Razali and Geraghty (2011) noted that selection is one of the important process in GA, experimenting different selection strategies to gauge performance. As a result of the tests, tournament selection strategy was considered to produce best solution quality for small size problems with low computing times than roulette wheel-based selection strategies. However, because of more randomness in this strategy, convergence becomes slower as the size grows. In addition, if the size increases larger, it was found that tournament selection tends to resort to premature convergence. To alleviate this, rank-based roulette wheel selection is used for larger sized problems where paths are assigned with a linear rank function rather than with a proportion of a fitness score. Rank-based roulette wheel selection prevents premature convergence but is considered to be computationally-expensive. Therefore, this project implemented tournament selection strategy for small size TSP and rank-based roulette wheel selection strategy for large size TSP.

### Crossover

This project implemented two crossover methods: simple and edge recombination, which were combined together to create new paths. In simple crossover, two points in the first selected path are determined randomly, passing between-points cities to a new path. Any cities missing from a new path is then filled from the second selected path. Edge recombination, informed by Liu (2014)’s edgy swapping crossover, is implemented based on pseudo algorithm listed on webpage. On step 1, after selecting two existing paths similar to simple crossover, edges of each path is collated. On step 2, a union set is performed to get a unique adjacency matrix. On step 3, initialise the first city from a random parent. Most importantly, on step 4, create a new path in a loop by adding the city with the fewest neighbours or randomly selecting the city if there is no neighbour.

### Mutation

Mutation introduces diversity into paths. In this project, simple swap mutation is implemented.

These were main four steps of the GA process. After the mutation step, the whole evolution process is to be looped through within a specified time frame.

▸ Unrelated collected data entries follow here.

-- ==== Sys2Proof/Machine/Ops.lean ====
section
/-! DEFINITION. The named operations the meanings share: the ROM memory, the tile offset, the
response ports, and raising an error, which is all the block does for an exception. -/

namespace Sys2Proof.Machine

/-! ### The ROM memory (20_memory.md R50) -/

/-- The byte at an address; `none` when the address does not exist. -/
def Memory.read : Memory → Nat → Option Byte
  | [], _ => none
  | (k, b) :: rest, a => if k = a then some b else Memory.read rest a

/-- The address exists. -/
def Memory.has (m : Memory) (a : Nat) : Bool := (Memory.read m a).isSome

/-- `ROM[a] <- v` in place: "WRITE_TILE overwrites bytes in place and never grows or shrinks the
buffer" (R24), so an address that does not exist gets no cell. -/
def Memory.overwrite (m : Memory) (a : Nat) (v : Byte) : Memory :=
  m.map fun cell => if cell.1 = a then (cell.1, v) else cell

/-- `MemRead(a, n)`, the bytes `ROM[a..a+n)` (R10); `none` when one of them does not exist. -/
def Memory.readSpan (m : Memory) (a : Nat) : Nat → Option (List Byte)
  | 0 => some []
  | n + 1 =>
    match Memory.read m a, Memory.readSpan m (a + 1) n with
    | some b, some bs => some (b :: bs)
    | _, _ => none

/-- Every address of `[a, a+n)` exists. -/
def Memory.hasSpan (m : Memory) (a n : Nat) : Bool :=
  (List.range n).all fun k => Memory.has m (a + k)

/-- `MemWrite(a, len v, v)`, "sets `ROM[addr+k] <- v[k]`" (R10). -/
def Memory.writeSpan (m : Memory) (a : Nat) : List Byte → Memory
  | [] => m
  | v :: vs => Memory.writeSpan (Memory.overwrite m a v) (a + 1) vs

/-- Cells at successive addresses from `a`. -/
def Memory.ofBytesFrom (a : Nat) : List Byte → Memory
  | [] => []
  | b :: bs => (a, b) :: Memory.ofBytesFrom (a + 1) bs

/-- The ROM memory PARSE installs from its buffer: element i at address i (R52). -/
def Memory.ofBytes (buf : List Byte) : Memory := Memory.ofBytesFrom 0 buf

/-- The host's view of the ROM memory between commands, which "is that memory" (R52, R55): its
bytes in address order. -/
def State.hostView (s : State) : List Byte := s.rom.map Prod.snd

/-! ### Ending a command (30_encoding.md R70, 60_exceptions.md R200 to R203) -/

/-- The STATUS code of an error (R200). -/
def errorCode : ErrorCause → BitVec 8
  | .malformedHeader  => 1
  | .indexOutOfRange  => 2
  | .invalidInputSize => 3
  | .illegalCommand   => 4
  | .noRom            => 5
  | .noHeader         => 6

/-- The STATUS port: "status code; 0 = OK" (R70). -/
def Response.status : Response → BitVec 8
  | .ok _  => 0
  | .err e => errorCode e

/-- The RESULT port, when the response carries one. -/
def Response.resultPort : Response → Option Nat
  | .ok (.result v)  => some v
  | .ok .none        => none
  | .ok (.dataOut _) => none
  | .err _           => none

/-- The DATA_OUT port, when the response carries one. -/
def Response.dataOutPort : Response → Option (List Nat)
  | .ok (.dataOut vs) => some vs
  | .ok .none         => none
  | .ok (.result _)   => none
  | .err _            => none

/-- Put a response on the ports; nothing else changes. -/
def State.withResponse (s : State) (r : Response) : State := { s with response := some r }

/-- Exchange the ROM memory's contents; nothing else changes. -/
def State.withRom (s : State) (m : Memory) : State := { s with rom := m }

/-- Exchange the commands still to be presented; nothing else changes. -/
def State.withProgram (s : State) (cs : List Command) : State := { s with program := cs }

/-- The ports carry no response. -/
def State.withoutResponse (s : State) : State := { s with response := none }

/-- "`return` ... end the command with status OK and that output" (R10). -/
def finish (out : Output) (s : State) : Host.Outcome State Fault Refusal :=
  .next (s.withResponse (.ok out))

/-- `raise E`, the block's whole exception entry: "ends the command with status E. No state is
written, and no RESULT or DATA_OUT is produced" (R10, R202). There is no trap: no vector, no
saved program counter, no mode change (R206), and so no return from one (R207). The machine goes
on with the next command (R216). -/
def raise (e : ErrorCause) (s : State) : Host.Outcome State Fault Refusal :=
  .next (s.withResponse (.err e))

/-! ### The tile offset calculator (42_tile_access.md R160, R162, R169) -/

/-- `TileOff(n) = R(DATA_OFFSET) + n * 16`, exact on natural numbers (R160). -/
def tileOff (s : State) (n : Nat) : Nat := s.dataOffset + n * 16

/-- `InRange(off) = (off + 16 ≤ R(ROM_LENGTH))` (R162). -/
def inRange (s : State) (off : Nat) : Bool := decide (off + 16 ≤ s.romLength)

/-- The number of whole tiles in the ROM, R169's helper: `(ROM_LENGTH - DATA_OFFSET) div 16`, and
0 when ROM_LENGTH is below DATA_OFFSET (natural subtraction gives that). -/
def tileCount (s : State) : Nat := (s.romLength - s.dataOffset) / 16

end Sys2Proof.Machine
end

## Query to obtain the best result for each TSP

As part of the assignment requirements, the solutions generated were stored in the database. From the database, the query below is to retrieve the solution with a minimum distance for a particular TSP.

## Results

With the aforementioned specific implementation, a greater variety of TSPs was run with the parameters of:

- Mixed initialisation strategy;
- Crossover strategy composed of half simple and half edge recombination;
- Mutation threshold rate of 0.6;
- Elitism rate of 0.6;
- Population size of 100,000; and
- Time limit of 600 seconds.

TSP | eli51.tsp (optimal: 426) | berlin52.tsp(optimal: 7542) | d493.tsp (optimal: 35002) | d1655.tsp (optimal: 62128) | usa13509.tsp (optimal: [19947008, 19982889]) |
---|---|---|---|---|---|

Result | 433 | 7,548 | 40,914 | 74,936 | 790,994 |

I have compared some of these results with those of my classmates and the result from the Simulated Annealing approach implemented by one classmate outperformed this GA. Overall, this TSP solver produced a reasonable, but not the best, result for each problem.

## Lessons learnt

This assignment was quite fun to code and taught me a great lesson - programming is not just about coding to solve direct problems. Rather, there were many side aspects to consider to integrate the solver, the database, and the GUI together. Initially, I did not like to work on the GUI, thinking too much to do in order to make a little component of the GUI. However, while I was working on it, the thought process of “If I am a user, how would I behave in this particular situation to achieve my goal?” became a norm and I do think that this is a valuable point in developing a program.